Sorts like these work really well on GPUs. You would start with a single thread for the first pass and then keep spawning one-thread-per-bucket for every additional pass until done. It isn't particularly taxing on the GPU; your advantage comes from being able to run potentially thousands of threads simultaneously without having to worry about coordinating read/write memory access.
> The name American flag sort comes by analogy with the Dutch national flag problem[2] in the last step: efficiently partition the array into many "stripes".
Ignoring the fact that if you have Unicode encoded strings, you probably want some sort of lexical sort rather than a sort on the raw Unicode character codes which is semantically meaningless, there is no reason to assume that Unicode data would be any different to sort than any other data.

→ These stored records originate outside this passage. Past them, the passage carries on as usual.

/-- A hold window closes (R202). -/
def execHoldWindowEnd (path : PathId) (s : State) : Host.Outcome State Fault Refusal :=
  whenUp s fun s => if (s.sel path.toNat).window > 0 then s.closeWindow path.toNat else s

/-! ### sd and sf (R194) -/

/-- Errors expected in a window of `bits` bits at threshold code 1-5, 10^-5 to 10^-9, are
`bits / 10^(code + 4)`. -/
def sdScale (thr : Nat) : Nat := 10 ^ (thr + 4)

/-- A path that has an error check: types 1-9 where R194 names one, and type 11 on an Amenamin lane. -/
def State.sdChecked (s : State) (p : Nat) : Bool :=
  match (s.path p).entry with
  | none => false
  | some (w0, _, _) =>
    let t := bits w0 30 27
    let l := bits w0 23 18
    bit w0 24 && ((1 ≤ t && t ≤ 7 && l < 48 && s.isSdh l) || t = 8 || t = 9 ||
      (t = 11 && l < 48 && s.isAmenamin l))

/-- PATH_SD_WINDOW_END: the errors of one window against the number expected for its bits. -/
def State.pathSdWindow (s : State) (p errors n : Nat) : State :=
  let thr := bits (s.pathWord p 5) 27 25
  if !s.sdChecked p || thr = 0 || thr ≥ 6 then s
  else if errors * sdScale thr > n then s.setDefect p 25 true
  else if errors * sdScale thr * 10 < n then s.setDefect p 25 false
  else s

def execPathSdWindowEnd (path : PathId) (errors : Nat) (bits : Nat) (s : State) :
    Host.Outcome State Fault Refusal :=
  whenUp s fun s => s.pathSdWindow path.toNat errors bits

/-- PATH_SF_CLEAR: 8 frames without received CON on the path's grains. -/
def execPathSfClear (path : PathId) (s : State) : Host.Outcome State Fault Refusal :=
  whenUp s fun s => s.setDefect path.toNat 24 false

end Sys2Proof.Machine
end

Unicode collation is very complex. If you wanted to sort according to that, then you would need to devise an isomorphism between unicode strings and bitstrings such that lexicographic ordering in the bitstring domain agrees with unicode collation in the unicode domain. I'm not saying it's impossible, but it's not at all obvious how to do it. On the other hand, if all you want is some total order for acceleration structures, then you can indeed just use an arbitrary encoding like utf8 and do the obvious thing.
> The Unicode collation algorithm (UCA) is an algorithm defined in Unicode Technical Report #10, which is a customizable method to produce binary keys from strings representing text in any writing system and language that can be represented with Unicode. These keys can then be efficiently compared byte by byte in order to collate or sort them according to the rules of the language, with options for ignoring case, accents, etc
The obvious solution to this is to pre-compile a list of all possible Unicode strings up to the required length, sort them, and create a lookup table using their indices. I wonder for what kind of project this would be useful.
Seems like it should work for arbitrary byte strings (any charset, any encoding)but obviously the performance characteristics will differ because of non-uniform distribution. But that happens even in ASCII.
Lexicographic encoding of UTF-8 byte sequences matches lexicographic order of the sequence of Unicode code-points. So you can sort UTF-8 strings as byte strings. Not that sorting by code-points has much meaning, but you can use the Unicode collation algorithm first.
TIL, thanks. That makes sense given how the length prefixes look like but I never thought about it. I wonder if this was by chance or if the UTF-8 creator thought about it.
No. The very article you link details the difference, and that Counting Sort is often a subroutine in Radix Sort, and that Counting Sort is extremely poorly suited to strings, which is the entire purpose of this sort. And this name is better. So... "no" in basically every way possible.
Characters in a string can be thought of as digits in a base-256 number. Call counting sort recursively on each bucket, looking at the next character in the string. Can you not see the similarity?
There is no one who fails to see the similarity, because they're both kinds of radix sorts. For instance, a counting sort is a degenerate form of radix sort that only does one pass.
But where the classic radix sort is bottom-up, the American flag sort is top-down. That really matters for data where the the most significant portions of the data is likely to be all you need to consider for the sorting. While a top-down sort will have similar performance to bottom-up in the worst case, in the best case it can skip a lot of passes, especially if the inputs are much longer than the longest common prefix.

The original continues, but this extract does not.